# Task requirements
Pull out every line below containing the word "uplink".

↓↓↓

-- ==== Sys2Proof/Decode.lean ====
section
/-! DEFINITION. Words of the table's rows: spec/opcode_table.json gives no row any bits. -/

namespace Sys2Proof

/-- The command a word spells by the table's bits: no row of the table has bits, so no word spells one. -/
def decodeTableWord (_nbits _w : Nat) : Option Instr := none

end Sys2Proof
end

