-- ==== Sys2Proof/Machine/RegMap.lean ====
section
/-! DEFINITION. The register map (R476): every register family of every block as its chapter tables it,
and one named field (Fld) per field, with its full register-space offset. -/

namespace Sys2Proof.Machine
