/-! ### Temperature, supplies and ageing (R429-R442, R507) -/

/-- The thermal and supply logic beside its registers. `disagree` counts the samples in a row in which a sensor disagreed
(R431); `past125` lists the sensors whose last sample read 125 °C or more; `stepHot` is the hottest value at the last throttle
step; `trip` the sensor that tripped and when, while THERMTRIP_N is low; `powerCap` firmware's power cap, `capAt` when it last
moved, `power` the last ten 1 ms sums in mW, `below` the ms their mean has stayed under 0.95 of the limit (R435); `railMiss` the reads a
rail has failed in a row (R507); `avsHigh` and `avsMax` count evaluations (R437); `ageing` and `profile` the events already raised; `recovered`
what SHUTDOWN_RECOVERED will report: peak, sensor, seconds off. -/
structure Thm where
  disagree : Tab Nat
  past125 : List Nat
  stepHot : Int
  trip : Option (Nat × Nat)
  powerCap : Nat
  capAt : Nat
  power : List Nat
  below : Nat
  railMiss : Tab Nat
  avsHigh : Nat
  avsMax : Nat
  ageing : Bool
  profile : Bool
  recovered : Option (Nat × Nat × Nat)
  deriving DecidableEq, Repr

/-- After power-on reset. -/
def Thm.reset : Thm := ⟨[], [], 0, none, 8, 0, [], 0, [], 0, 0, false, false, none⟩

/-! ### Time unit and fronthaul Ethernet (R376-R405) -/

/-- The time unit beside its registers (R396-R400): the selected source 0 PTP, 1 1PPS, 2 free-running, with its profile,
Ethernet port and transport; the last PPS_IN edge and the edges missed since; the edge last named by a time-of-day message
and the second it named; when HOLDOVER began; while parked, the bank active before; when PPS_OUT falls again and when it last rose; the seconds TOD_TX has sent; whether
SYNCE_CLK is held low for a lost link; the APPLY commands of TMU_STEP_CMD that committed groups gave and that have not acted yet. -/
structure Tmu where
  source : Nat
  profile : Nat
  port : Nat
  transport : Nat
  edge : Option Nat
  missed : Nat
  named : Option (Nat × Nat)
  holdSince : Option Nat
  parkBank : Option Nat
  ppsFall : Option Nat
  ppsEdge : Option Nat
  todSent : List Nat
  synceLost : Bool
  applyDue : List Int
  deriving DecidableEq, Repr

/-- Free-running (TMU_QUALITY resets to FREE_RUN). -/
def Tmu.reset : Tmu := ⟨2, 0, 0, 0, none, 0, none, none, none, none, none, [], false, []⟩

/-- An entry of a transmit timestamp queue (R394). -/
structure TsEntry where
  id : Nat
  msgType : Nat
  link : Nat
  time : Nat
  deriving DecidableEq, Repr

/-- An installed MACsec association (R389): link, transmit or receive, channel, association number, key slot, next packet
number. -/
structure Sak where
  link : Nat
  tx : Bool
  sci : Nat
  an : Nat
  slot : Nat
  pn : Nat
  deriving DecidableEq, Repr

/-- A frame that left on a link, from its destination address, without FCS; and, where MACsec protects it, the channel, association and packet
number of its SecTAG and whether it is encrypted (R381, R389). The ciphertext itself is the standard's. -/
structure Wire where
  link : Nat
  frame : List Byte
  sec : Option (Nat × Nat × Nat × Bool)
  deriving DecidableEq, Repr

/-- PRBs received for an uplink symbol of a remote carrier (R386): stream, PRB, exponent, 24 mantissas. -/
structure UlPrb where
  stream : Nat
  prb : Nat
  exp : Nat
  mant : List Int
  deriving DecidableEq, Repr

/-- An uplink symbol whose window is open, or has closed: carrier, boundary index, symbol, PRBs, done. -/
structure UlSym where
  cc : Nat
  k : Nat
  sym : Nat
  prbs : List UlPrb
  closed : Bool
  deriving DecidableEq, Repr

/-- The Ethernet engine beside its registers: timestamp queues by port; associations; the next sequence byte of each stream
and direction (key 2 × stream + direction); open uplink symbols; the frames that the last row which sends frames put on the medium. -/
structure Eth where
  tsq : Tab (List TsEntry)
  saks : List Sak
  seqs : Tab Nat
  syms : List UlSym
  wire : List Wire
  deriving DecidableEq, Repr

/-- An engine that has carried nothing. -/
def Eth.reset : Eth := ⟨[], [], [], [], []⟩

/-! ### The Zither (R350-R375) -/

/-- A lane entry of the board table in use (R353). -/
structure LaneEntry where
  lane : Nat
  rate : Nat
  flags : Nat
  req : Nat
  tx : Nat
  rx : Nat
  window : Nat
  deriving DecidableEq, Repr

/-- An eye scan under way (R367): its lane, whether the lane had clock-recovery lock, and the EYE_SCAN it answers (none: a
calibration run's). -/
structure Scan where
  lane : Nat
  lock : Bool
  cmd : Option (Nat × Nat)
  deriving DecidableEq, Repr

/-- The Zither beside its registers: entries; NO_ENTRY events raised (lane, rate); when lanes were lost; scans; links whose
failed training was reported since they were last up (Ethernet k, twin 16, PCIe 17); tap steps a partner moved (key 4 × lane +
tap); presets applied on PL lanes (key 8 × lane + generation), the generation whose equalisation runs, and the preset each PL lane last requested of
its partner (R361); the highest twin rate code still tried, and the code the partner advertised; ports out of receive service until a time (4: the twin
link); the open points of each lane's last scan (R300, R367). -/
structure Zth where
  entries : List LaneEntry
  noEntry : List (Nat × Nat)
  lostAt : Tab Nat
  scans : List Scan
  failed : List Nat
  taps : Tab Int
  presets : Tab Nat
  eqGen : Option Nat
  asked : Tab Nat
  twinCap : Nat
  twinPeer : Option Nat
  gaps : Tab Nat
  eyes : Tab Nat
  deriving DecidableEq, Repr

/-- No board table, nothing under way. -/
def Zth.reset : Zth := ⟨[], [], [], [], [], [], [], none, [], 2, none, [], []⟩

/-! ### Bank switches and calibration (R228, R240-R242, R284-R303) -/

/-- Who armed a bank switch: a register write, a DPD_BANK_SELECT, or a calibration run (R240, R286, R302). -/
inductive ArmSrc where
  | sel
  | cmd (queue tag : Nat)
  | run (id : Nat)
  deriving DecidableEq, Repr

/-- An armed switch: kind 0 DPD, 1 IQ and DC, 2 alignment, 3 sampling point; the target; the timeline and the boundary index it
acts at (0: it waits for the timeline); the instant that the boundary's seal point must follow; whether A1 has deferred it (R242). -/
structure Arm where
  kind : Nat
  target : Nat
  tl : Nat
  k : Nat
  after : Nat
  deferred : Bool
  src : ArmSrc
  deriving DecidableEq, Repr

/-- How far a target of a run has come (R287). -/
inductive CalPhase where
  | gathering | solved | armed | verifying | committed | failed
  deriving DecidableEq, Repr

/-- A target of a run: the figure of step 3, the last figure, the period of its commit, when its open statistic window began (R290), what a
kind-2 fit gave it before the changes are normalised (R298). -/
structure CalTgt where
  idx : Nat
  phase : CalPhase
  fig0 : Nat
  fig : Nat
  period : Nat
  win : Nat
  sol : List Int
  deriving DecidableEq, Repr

↑↑↑

# Solution to this task
/-- PRBs received for an uplink symbol of a remote carrier (R386): stream, PRB, exponent, 24 mantissas. -/
/-- An uplink symbol whose window is open, or has closed: carrier, boundary index, symbol, PRBs, done. -/
and direction (key 2 × stream + direction); open uplink symbols; the frames that the last row which sends frames put on the medium. -/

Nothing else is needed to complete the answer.